Stored items
::::::
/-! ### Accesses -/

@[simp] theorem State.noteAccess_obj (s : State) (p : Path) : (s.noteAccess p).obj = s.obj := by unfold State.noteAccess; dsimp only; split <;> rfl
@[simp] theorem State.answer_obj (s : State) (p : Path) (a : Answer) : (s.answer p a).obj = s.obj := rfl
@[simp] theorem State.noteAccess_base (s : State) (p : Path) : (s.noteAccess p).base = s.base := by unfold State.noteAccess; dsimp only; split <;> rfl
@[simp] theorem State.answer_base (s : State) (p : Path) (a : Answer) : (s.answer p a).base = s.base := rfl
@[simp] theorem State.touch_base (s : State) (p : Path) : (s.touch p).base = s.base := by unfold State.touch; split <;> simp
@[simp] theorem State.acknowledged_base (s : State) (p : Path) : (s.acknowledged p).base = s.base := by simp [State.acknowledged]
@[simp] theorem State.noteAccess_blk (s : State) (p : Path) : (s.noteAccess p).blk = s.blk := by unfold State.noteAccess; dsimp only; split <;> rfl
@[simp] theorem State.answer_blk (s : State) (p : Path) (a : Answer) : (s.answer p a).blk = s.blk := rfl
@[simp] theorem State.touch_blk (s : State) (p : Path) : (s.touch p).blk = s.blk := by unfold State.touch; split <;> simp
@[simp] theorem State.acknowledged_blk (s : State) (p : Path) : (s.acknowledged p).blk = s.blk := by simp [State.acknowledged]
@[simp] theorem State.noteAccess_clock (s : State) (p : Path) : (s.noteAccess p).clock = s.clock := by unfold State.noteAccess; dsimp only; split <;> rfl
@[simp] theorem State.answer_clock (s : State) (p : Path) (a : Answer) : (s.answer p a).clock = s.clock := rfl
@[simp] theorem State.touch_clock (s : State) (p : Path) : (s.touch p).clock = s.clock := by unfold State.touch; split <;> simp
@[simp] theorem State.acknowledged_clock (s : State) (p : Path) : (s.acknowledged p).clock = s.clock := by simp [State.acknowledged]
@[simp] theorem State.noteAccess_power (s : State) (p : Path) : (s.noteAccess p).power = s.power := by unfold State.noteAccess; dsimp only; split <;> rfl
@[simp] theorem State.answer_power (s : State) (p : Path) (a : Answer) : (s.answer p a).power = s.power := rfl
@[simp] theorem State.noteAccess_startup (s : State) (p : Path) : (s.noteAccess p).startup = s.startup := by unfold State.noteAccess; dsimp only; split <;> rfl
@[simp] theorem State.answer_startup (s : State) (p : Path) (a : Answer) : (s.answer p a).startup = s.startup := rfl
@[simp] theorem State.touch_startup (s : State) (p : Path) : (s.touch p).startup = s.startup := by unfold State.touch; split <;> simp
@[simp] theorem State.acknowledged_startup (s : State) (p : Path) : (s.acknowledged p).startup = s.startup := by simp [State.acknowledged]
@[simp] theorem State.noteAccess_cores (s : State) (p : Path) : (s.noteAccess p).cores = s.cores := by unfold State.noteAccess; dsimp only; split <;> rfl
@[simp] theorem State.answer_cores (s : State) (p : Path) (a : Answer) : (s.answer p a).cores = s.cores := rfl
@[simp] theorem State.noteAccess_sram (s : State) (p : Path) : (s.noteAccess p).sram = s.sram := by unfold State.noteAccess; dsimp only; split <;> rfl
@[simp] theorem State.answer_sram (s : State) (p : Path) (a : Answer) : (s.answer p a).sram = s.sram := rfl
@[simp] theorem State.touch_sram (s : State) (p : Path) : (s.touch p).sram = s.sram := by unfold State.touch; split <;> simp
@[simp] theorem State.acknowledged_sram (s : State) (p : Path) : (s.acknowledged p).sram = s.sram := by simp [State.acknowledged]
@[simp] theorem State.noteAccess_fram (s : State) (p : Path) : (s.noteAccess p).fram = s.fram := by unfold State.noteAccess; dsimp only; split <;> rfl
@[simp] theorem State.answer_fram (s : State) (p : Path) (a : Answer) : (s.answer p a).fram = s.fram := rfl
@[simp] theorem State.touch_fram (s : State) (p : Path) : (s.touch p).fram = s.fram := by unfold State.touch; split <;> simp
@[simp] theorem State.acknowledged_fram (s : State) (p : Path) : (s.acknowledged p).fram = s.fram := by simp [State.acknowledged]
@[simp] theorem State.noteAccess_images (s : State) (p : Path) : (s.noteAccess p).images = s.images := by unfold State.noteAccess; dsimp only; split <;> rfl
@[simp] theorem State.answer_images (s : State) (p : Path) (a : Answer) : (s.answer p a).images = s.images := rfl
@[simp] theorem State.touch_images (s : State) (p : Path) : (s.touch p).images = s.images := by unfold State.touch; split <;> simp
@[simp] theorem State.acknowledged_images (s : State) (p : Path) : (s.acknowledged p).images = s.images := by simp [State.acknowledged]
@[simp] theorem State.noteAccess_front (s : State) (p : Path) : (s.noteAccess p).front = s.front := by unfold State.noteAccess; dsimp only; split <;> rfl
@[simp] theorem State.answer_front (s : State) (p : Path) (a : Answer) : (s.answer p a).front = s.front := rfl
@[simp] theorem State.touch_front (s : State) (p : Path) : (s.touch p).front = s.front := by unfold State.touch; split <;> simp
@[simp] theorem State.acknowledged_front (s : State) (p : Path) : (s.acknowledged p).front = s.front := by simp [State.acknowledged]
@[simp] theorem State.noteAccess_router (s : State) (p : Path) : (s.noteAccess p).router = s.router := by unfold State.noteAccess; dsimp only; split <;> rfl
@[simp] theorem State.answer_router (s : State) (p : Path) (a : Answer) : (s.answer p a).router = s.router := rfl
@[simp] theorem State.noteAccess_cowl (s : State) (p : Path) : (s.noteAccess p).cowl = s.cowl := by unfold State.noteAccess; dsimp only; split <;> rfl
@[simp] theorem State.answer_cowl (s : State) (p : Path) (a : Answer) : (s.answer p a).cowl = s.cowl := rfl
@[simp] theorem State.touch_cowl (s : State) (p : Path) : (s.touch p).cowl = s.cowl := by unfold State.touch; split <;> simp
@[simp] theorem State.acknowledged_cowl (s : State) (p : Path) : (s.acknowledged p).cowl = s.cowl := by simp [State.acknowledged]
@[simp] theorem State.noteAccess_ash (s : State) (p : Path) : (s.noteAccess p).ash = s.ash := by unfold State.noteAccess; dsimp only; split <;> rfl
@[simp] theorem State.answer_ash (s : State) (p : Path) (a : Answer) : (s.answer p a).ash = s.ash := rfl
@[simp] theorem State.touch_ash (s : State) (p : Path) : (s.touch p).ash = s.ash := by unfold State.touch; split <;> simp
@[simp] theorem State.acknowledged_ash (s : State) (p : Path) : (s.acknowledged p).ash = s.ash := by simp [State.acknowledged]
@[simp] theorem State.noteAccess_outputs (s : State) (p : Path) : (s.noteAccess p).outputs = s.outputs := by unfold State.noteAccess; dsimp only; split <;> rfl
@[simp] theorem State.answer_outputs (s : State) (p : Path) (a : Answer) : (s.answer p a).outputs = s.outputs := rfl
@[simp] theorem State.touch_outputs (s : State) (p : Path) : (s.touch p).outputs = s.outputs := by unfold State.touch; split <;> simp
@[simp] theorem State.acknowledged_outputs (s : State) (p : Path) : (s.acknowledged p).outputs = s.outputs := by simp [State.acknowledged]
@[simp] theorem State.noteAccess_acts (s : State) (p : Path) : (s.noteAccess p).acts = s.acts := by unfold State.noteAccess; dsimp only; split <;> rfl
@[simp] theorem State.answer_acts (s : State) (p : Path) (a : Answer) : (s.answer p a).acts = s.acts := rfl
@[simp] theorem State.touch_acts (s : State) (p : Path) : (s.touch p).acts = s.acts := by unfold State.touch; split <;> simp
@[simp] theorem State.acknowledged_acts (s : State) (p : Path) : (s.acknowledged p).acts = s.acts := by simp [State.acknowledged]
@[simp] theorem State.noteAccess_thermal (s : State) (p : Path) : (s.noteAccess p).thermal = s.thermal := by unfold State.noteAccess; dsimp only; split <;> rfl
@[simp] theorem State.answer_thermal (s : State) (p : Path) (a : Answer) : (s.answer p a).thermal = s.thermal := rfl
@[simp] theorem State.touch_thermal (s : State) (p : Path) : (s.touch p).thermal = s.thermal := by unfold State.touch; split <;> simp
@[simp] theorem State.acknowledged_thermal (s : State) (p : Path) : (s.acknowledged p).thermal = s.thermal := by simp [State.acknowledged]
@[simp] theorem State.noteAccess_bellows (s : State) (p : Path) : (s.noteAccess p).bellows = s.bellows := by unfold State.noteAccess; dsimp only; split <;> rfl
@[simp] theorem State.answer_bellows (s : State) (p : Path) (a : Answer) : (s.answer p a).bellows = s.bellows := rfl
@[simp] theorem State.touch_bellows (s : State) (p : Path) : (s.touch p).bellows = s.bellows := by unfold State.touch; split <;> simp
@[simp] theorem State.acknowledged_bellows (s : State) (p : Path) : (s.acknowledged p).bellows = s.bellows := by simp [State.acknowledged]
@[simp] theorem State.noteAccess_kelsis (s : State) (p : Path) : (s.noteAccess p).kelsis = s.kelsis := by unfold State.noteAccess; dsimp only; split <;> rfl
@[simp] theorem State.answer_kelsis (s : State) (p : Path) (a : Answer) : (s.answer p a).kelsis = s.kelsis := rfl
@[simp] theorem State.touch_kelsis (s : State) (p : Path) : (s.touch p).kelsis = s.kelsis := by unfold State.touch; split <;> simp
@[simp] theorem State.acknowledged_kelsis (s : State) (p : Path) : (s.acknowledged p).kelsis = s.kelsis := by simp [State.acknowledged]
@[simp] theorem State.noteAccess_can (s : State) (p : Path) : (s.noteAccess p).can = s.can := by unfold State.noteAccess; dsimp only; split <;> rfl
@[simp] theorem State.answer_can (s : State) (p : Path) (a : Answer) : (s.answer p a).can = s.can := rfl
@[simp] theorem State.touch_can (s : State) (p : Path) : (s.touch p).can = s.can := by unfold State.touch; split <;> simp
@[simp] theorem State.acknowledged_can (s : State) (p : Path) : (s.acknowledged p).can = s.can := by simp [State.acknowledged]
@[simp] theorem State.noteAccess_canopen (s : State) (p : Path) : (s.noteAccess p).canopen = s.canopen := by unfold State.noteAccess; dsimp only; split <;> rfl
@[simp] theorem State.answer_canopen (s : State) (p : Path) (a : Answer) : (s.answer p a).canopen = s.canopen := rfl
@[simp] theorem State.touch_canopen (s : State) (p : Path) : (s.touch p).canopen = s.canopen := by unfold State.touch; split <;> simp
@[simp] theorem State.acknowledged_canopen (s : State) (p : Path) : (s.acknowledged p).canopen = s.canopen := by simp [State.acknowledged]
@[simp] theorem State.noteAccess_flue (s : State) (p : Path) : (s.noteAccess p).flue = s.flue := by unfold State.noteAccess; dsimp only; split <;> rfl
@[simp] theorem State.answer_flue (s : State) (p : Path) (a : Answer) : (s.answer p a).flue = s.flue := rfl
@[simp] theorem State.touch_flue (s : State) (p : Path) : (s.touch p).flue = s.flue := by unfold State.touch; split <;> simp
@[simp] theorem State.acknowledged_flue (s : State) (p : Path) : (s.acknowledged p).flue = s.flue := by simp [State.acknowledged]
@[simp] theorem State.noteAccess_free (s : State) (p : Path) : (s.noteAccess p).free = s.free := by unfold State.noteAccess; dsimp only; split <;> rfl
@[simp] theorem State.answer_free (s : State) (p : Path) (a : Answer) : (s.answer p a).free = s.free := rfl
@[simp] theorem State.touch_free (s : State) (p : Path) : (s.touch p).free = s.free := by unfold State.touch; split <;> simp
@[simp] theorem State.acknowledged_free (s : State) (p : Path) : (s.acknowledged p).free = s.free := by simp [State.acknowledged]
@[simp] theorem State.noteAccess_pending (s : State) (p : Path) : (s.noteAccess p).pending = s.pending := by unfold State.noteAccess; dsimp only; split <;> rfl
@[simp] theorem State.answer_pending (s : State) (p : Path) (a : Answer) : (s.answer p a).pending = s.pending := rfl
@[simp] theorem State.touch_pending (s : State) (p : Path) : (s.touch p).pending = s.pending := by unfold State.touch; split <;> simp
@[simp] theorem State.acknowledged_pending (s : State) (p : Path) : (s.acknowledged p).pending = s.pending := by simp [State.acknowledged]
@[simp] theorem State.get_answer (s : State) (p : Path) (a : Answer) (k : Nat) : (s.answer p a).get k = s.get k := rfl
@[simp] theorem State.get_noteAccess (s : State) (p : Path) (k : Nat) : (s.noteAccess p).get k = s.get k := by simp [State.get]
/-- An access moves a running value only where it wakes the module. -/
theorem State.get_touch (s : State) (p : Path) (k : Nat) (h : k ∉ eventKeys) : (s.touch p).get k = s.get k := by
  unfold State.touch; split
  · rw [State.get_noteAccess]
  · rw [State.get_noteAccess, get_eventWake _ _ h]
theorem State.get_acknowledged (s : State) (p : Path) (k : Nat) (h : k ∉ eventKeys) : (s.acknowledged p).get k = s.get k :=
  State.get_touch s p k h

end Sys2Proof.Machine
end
::::::
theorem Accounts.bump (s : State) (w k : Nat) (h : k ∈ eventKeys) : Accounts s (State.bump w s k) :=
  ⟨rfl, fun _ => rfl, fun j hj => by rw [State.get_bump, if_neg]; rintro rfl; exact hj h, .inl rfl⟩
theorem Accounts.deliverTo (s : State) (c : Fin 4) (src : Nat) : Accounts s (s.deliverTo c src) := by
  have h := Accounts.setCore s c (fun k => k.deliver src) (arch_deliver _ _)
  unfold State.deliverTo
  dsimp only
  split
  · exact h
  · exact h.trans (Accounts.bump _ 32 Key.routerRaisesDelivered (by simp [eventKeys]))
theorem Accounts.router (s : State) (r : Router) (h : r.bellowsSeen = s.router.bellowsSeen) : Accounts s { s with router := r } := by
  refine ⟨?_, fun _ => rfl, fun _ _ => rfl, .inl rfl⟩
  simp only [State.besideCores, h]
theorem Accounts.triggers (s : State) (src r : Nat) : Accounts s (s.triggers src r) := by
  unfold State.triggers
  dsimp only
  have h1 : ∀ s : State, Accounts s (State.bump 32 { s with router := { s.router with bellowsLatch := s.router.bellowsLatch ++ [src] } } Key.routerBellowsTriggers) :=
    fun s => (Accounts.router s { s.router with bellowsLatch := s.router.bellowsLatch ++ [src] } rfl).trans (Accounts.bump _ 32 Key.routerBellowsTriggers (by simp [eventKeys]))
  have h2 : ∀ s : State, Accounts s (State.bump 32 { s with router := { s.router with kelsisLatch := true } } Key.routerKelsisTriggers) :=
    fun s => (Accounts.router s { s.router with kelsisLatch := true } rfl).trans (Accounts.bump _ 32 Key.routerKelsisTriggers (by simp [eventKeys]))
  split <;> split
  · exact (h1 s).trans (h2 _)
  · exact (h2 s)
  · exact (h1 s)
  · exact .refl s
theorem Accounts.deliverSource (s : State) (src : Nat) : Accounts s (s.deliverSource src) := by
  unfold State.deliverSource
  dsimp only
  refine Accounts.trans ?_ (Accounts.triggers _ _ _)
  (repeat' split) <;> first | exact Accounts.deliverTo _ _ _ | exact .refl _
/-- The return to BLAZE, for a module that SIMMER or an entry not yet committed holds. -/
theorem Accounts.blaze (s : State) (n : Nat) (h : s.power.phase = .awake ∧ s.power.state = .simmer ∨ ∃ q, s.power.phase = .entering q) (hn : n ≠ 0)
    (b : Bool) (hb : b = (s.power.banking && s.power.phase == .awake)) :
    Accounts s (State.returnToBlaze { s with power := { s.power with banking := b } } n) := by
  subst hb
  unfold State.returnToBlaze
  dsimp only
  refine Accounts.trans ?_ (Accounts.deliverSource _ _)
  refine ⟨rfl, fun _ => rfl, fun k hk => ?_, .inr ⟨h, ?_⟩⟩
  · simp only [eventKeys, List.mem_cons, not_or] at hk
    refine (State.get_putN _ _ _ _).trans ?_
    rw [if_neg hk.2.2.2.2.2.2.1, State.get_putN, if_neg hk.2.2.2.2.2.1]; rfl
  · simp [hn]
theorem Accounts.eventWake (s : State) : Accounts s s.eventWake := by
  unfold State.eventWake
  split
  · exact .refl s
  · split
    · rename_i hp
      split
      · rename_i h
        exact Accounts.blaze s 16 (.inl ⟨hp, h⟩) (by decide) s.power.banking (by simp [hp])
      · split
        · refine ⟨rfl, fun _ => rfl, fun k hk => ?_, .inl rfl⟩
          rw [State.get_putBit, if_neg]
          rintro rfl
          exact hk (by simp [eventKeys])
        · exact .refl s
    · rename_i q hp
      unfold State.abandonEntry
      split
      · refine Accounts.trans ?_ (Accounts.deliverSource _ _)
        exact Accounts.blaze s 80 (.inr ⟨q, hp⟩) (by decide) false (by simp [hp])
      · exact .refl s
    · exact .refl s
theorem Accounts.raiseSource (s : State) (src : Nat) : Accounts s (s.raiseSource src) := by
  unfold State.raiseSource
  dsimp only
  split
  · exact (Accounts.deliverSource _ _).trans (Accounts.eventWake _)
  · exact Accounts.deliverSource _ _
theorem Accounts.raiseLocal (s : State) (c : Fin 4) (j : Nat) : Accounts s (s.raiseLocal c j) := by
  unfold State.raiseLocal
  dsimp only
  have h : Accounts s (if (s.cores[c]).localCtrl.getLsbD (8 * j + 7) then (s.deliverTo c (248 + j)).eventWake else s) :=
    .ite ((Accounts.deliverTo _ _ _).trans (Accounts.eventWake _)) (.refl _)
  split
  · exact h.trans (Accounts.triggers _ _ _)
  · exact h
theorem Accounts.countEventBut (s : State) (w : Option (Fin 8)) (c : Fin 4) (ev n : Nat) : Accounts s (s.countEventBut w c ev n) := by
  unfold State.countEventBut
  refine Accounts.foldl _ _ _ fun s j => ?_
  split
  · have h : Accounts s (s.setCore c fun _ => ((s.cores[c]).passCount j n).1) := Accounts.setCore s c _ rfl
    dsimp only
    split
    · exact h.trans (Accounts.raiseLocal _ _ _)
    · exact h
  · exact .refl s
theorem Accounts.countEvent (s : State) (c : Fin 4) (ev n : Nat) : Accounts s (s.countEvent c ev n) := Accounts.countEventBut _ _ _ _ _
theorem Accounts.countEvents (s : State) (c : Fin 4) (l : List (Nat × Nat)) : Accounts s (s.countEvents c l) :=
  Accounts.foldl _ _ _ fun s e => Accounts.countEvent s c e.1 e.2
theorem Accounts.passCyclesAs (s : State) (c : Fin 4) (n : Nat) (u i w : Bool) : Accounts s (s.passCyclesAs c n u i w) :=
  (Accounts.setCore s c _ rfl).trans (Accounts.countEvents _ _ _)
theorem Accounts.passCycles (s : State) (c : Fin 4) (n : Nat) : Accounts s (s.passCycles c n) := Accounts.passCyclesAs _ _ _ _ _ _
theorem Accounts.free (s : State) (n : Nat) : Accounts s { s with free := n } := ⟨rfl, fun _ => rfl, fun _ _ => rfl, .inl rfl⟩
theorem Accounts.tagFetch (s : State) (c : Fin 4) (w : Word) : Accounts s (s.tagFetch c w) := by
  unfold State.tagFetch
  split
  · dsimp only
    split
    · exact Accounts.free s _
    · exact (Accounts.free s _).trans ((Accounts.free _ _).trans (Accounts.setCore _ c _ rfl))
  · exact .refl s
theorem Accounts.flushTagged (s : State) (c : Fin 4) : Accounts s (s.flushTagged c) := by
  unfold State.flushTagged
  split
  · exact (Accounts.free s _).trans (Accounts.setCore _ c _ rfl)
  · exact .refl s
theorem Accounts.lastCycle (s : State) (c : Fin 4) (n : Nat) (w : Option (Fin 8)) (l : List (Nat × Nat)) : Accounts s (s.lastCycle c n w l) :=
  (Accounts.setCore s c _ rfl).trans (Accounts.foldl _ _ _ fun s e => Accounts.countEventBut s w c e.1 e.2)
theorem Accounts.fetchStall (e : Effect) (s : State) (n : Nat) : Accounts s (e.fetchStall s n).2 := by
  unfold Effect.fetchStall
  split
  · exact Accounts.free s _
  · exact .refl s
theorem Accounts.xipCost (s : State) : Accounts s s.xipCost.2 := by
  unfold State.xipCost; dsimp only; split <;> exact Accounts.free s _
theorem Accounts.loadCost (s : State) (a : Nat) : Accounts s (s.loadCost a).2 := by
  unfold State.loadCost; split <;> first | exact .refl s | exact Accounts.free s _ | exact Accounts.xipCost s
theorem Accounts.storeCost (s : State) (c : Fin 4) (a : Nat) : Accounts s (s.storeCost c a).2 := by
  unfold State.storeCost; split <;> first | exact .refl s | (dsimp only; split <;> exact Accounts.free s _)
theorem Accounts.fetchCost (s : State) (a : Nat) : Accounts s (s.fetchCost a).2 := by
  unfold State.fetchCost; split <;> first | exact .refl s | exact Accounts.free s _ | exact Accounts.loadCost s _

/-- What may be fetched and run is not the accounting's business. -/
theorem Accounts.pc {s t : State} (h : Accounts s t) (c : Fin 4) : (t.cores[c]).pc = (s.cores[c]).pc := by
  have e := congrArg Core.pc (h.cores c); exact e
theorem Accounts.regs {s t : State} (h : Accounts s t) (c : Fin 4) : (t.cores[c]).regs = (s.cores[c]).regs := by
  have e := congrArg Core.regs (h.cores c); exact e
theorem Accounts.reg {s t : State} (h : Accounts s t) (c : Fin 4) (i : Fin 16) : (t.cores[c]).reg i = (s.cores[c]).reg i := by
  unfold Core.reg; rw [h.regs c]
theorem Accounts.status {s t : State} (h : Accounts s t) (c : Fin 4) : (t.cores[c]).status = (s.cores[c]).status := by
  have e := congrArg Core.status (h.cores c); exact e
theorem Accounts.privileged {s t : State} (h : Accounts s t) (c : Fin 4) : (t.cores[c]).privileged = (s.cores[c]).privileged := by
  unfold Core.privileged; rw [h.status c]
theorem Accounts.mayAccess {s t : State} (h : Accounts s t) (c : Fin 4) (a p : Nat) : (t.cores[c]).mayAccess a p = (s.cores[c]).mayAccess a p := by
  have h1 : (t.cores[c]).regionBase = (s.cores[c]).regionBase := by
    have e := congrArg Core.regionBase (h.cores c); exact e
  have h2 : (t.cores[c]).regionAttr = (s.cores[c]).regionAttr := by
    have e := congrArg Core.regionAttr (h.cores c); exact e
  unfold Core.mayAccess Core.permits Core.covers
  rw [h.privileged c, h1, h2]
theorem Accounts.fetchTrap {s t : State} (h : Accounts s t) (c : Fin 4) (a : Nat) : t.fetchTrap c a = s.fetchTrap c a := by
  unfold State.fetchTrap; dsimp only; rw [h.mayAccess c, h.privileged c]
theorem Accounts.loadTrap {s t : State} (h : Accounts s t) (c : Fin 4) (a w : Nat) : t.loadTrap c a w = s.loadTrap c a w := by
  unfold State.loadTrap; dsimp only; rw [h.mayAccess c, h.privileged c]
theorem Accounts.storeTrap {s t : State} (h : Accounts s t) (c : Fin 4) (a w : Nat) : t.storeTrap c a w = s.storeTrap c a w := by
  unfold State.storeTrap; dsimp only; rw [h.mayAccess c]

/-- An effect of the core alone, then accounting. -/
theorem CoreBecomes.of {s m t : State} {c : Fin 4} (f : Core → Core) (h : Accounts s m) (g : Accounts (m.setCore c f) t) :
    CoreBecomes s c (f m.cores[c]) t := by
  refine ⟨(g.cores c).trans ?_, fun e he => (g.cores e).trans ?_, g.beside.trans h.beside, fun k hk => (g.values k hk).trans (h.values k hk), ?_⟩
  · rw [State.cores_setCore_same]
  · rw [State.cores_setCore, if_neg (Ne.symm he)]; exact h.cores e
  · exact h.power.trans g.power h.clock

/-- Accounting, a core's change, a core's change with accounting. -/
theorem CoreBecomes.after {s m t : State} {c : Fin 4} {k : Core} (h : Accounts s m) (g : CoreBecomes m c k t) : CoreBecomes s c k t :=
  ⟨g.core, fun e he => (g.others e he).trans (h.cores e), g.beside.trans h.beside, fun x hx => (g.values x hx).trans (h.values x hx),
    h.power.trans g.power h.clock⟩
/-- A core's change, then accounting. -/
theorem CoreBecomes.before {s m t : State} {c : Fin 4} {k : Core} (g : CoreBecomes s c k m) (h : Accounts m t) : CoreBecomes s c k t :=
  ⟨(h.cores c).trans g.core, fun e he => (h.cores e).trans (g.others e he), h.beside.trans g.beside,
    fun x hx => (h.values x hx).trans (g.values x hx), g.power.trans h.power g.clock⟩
::::::
WORK REQUIRED -> Only one stretch of the entries above is wanted: the lines from the one containing "s.thermal := by simp [State.acknowledged]" through the one containing "s.bellows := rfl". Please reproduce it exactly.

PROBLEM SOLUTION ->
@[simp] theorem State.acknowledged_thermal (s : State) (p : Path) : (s.acknowledged p).thermal = s.thermal := by simp [State.acknowledged]
@[simp] theorem State.noteAccess_bellows (s : State) (p : Path) : (s.noteAccess p).bellows = s.bellows := by unfold State.noteAccess; dsimp only; split <;> rfl
@[simp] theorem State.answer_bellows (s : State) (p : Path) (a : Answer) : (s.answer p a).bellows = s.bellows := rfl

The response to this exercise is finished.